One Level At A Time

· gtd · productivity ·

I’m writing a theoretical paper for work at the moment with some colleagues, and am having a terrible time with it. The deadline is looming up as we speak, but because I’ve been busy with other things, and the topic is huge and difficult to get to grips with, I have been making very slow progress on it. One of the colleagues I am writing it with suggested that I try tackling it using a particular technique. I don’t know if this technique has a name, but I’m fairly sure I’ve encountered an idea like it before. For whatever reason, I hadn’t thought of applying it to this paper, but it has worked like a charm.

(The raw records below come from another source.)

-- ==== Sys2Proof/Machine/Assembler.lean ====
section
/-! DEFINITION. The assembler's syntax and the pseudo-instructions (spec/30_encoding.md R91, R92): the lines, the words
they stand for, reading a line of text, and the disassembler's print. It is the host's side of the command port:
no step reads it. -/

namespace Sys2Proof.Machine

/-- The ways an operand is written (R91). -/
inductive Operand where
  /-- Hexadecimal, `0xNN`. -/
  | hex (n : Nat)
  | dec (n : Nat)
  /-- A quoted character, standing for its code. -/
  | quoted (c : Char)
  deriving DecidableEq, Repr

/-- The number an operand stands for (R91; a character stands for its code, 00_scope.md R8). The spec gives codes for
ASCII characters only (D2); for any other character the code taken here is its Unicode code point: DESIGN CHOICE
(log 17). A byte or character operand above 0xFF is refused by `Operand.bits`. -/
def Operand.value : Operand → Nat
  | .hex n => n
  | .dec n => n
  | .quoted c => c.toNat

/-- The operand as a value of `bits` bits; none when it does not fit (DESIGN CHOICE, log 10). -/
def Operand.bits (bits : Nat) (o : Operand) : Option (BitVec bits) :=
  if o.value < 2 ^ bits then some (BitVec.ofNat bits o.value) else none

/-- The operand of a pseudo-instruction (R92): a list of bytes, or a string that stands for its character codes. -/
inductive SeqOperand where
  | list (os : List Operand)
  | string (cs : List Char)
  deriving DecidableEq, Repr

def SeqOperand.operands : SeqOperand → List Operand
  | .list os => os
  | .string cs => cs.map .quoted

def SeqOperand.bytes (q : SeqOperand) : Option (List Byte) := q.operands.mapM (Operand.bits 8)

/-- The lines of the syntax: the five commands and `.word` (R91), and the pseudo-instructions (R92). -/
inductive AsmLine where
  | encU (b : Operand)
  | encL (b : Operand)
  | dbegin
  | dchar (c : Operand)
  | dend
  | word (w : Operand)
  | encStrU (q : SeqOperand)
  | encStrL (q : SeqOperand)
  | dstr (cs : List Char)
  deriving DecidableEq, Repr

/-- ENCSTR.U and ENCSTR.L (R92): one ENC per byte, none for no byte. -/
def encStr : LetterCase → List Byte → List Instr
  | .upper, bs => bs.map .encU
  | .lower, bs => bs.map .encL

/-- DSTR (R92): DBEGIN, one DCHAR per character, DEND. -/
def dstr (cs : List Byte) : List Instr := .dbegin :: (cs.map .dchar ++ [.dend])

/-- The words a line stands for (R91, R92); none when an operand does not fit its field. -/
def assemble : AsmLine → Option (List CmdWord)
  | .encU b => (b.bits 8).map fun x => [encode (.encU x)]
  | .encL b => (b.bits 8).map fun x => [encode (.encL x)]
  | .dbegin => some [encode .dbegin]
  | .dchar c => (c.bits 8).map fun x => [encode (.dchar x)]
  | .dend => some [encode .dend]
  | .word w => (w.bits 16).map fun x => [x]
  | .encStrU q => q.bytes.map fun bs => (encStr .upper bs).map encode
  | .encStrL q => q.bytes.map fun bs => (encStr .lower bs).map encode
  | .dstr cs => (SeqOperand.bytes (.string cs)).map fun bs => (dstr bs).map encode

/-- The line a disassembler prints for a word (R91): its row's syntax, or `.word`. The operand is hexadecimal:
DESIGN CHOICE (log 11). -/
def disassemble (w : CmdWord) : AsmLine :=
  match decode w with
  | .ok (.encU b) => .encU (.hex b.toNat)
  | .ok (.encL b) => .encL (.hex b.toNat)
  | .ok .dbegin => .dbegin
  | .ok (.dchar c) => .dchar (.hex c.toNat)
  | .ok .dend => .dend
  | .error _ => .word (.hex w.toNat)

/-! Text (R91). Where R91 does not say how a line is read, log 10 says what the model does. -/

def isBlank (c : Char) : Bool := c == ' ' || c == '\t'

def trim (cs : List Char) : List Char := ((cs.dropWhile isBlank).reverse.dropWhile isBlank).reverse

/-- Cut a line at its `;`, but not at one in a quoted character or a quoted string. -/
def stripComment : Bool → List Char → List Char
  | _, [] => []
  | true, c :: cs => c :: stripComment (c != '"') cs
  | false, '\'' :: c :: '\'' :: cs => '\'' :: c :: '\'' :: stripComment false cs
  | false, c :: cs => if c = ';' then [] else c :: stripComment (c == '"') cs

/-- Cut a list of operands at its commas, but not at one in a quoted character. -/
def splitCommas : List Char → List (List Char)
  | [] => [[]]
  | '\'' :: c :: '\'' :: cs =>
    match splitCommas cs with
    | item :: rest => ('\'' :: c :: '\'' :: item) :: rest
    | [] => [['\'', c, '\'']]
  | c :: cs =>
    if c = ',' then [] :: splitCommas cs
    else
      match splitCommas cs with
      | item :: rest => (c :: item) :: rest
      | [] => [[c]]

/-- The value of a hexadecimal digit of either case: the nibble the block's own validator gives its code
(41_decoder.md R132, R135). -/
def digitValue (c : Char) : Option Nat :=
  let d := validate (fold (BitVec.ofNat 8 c.toNat))
  if c.toNat < 256 ∧ d.ok = true then some d.v.toNat else none

/-- A number of at least one digit of the base, the first digit the most significant. -/
def readNumber (base : Nat) (cs : List Char) : Option Nat :=
  match cs.mapM digitValue with
  | none => none
  | some ds => if ds ≠ [] ∧ ds.all (· < base) then some (Nat.ofDigits base ds.reverse) else none

def readOperand : List Char → Option Operand
  | '0' :: 'x' :: cs => (readNumber 16 cs).map .hex
  | ['\'', c, '\''] => some (.quoted c)
  | cs => (readNumber 10 cs).map .dec

def readString : List Char → Option (List Char)
  | '"' :: cs =>
    if cs.getLast? = some '"' ∧ '"' ∉ cs.dropLast then some cs.dropLast else none
  | _ => none

def readSeqOperand : List Char → Option SeqOperand
  | '[' :: cs =>
    if cs.getLast? = some ']' then
      if trim cs.dropLast = [] then some (.list [])
      else ((splitCommas cs.dropLast).mapM fun item => readOperand (trim item)).map .list
    else none
  | cs => (readString cs).map .string

/-- A line without comment and outer blanks. The operand of `.word` is read in the three forms that R91 gives for a byte
or character operand: DESIGN CHOICE (log 18). -/
def readBody (cs : List Char) : Option AsmLine :=
  let (name, rest) := cs.span (fun c => !isBlank c)
  let operand := trim rest
  if name = "ENC.U".toList then (readOperand operand).map .encU
  else if name = "ENC.L".toList then (readOperand operand).map .encL
  else if name = "DCHAR".toList then (readOperand operand).map .dchar
  else if name = ".word".toList then (readOperand operand).map .word
  else if name = "ENCSTR.U".toList then (readSeqOperand operand).map .encStrU
  else if name = "ENCSTR.L".toList then (readSeqOperand operand).map .encStrL
  else if name = "DSTR".toList then (readString operand).map .dstr
  else if operand ≠ [] then none
  else if name = "DBEGIN".toList then some .dbegin
  else if name = "DEND".toList then some .dend
  else none

/-- The words of one line of text; a line that holds only a comment or blanks stands for none. -/
def assembleText (cs : List Char) : Option (List CmdWord) :=
  let body := trim (stripComment false cs)
  if body = [] then some [] else (readBody body).bind assemble

/-- The character of a nibble, from the uppercase alphabet (10_state.md R24; log 11). -/
def hexDigit (n : Nat) : Char := Char.ofNat (romRead .upper (BitVec.ofNat 4 n)).toNat

/-- `0xNN` with as many digits as asked for. -/
def hexText (digits n : Nat) : List Char :=
  '0' :: 'x' :: ((List.range digits).reverse.map fun i => hexDigit (n / 16 ^ i))

/-- The text a disassembler prints for a word (R91). -/
def printWord (w : CmdWord) : List Char :=
  match decode w with
  | .ok (.encU b) => "ENC.U ".toList ++ hexText 2 b.toNat
  | .ok (.encL b) => "ENC.L ".toList ++ hexText 2 b.toNat
  | .ok .dbegin => "DBEGIN".toList
  | .ok (.dchar c) => "DCHAR ".toList ++ hexText 2 c.toNat
  | .ok .dend => "DEND".toList
  | .error _ => ".word ".toList ++ hexText 4 w.toNat

end Sys2Proof.Machine
end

The idea is that you write down a small number of main points that you want to make in your paper: let’s say 5 points, but it could be any reasonably small number. Then you take each of those 5 points, and write down the 5 points expanding on the top level point. Finally, you take each of the second level points, and write down 5 sub-points for those. It’s not rocket science, by any means, but it worked really well for me, for two reasons:

  1. It forces you to focus on what you actually want to say at the overview level, before you get bogged down in all the interesting detail.
  2. It’s a very unintimidating way to start writing. You only have to write 5 things to start with, or 5 sentences or so. And that’s really easy. Then you focus on writing 5 sub-points for the first, and so on. At any one time, you’re just thinking about writing 5 things, so your brain doesn’t get time to think, “Help! I only have a week to write a really complex, long paper, and I have no idea what I’m going to write. Aaaargghhh!”

I don’t know if it would work for all kinds of writing, but it’s certainly worth trying if you have something relatively unstructured to write and you don’t quite know how to start it.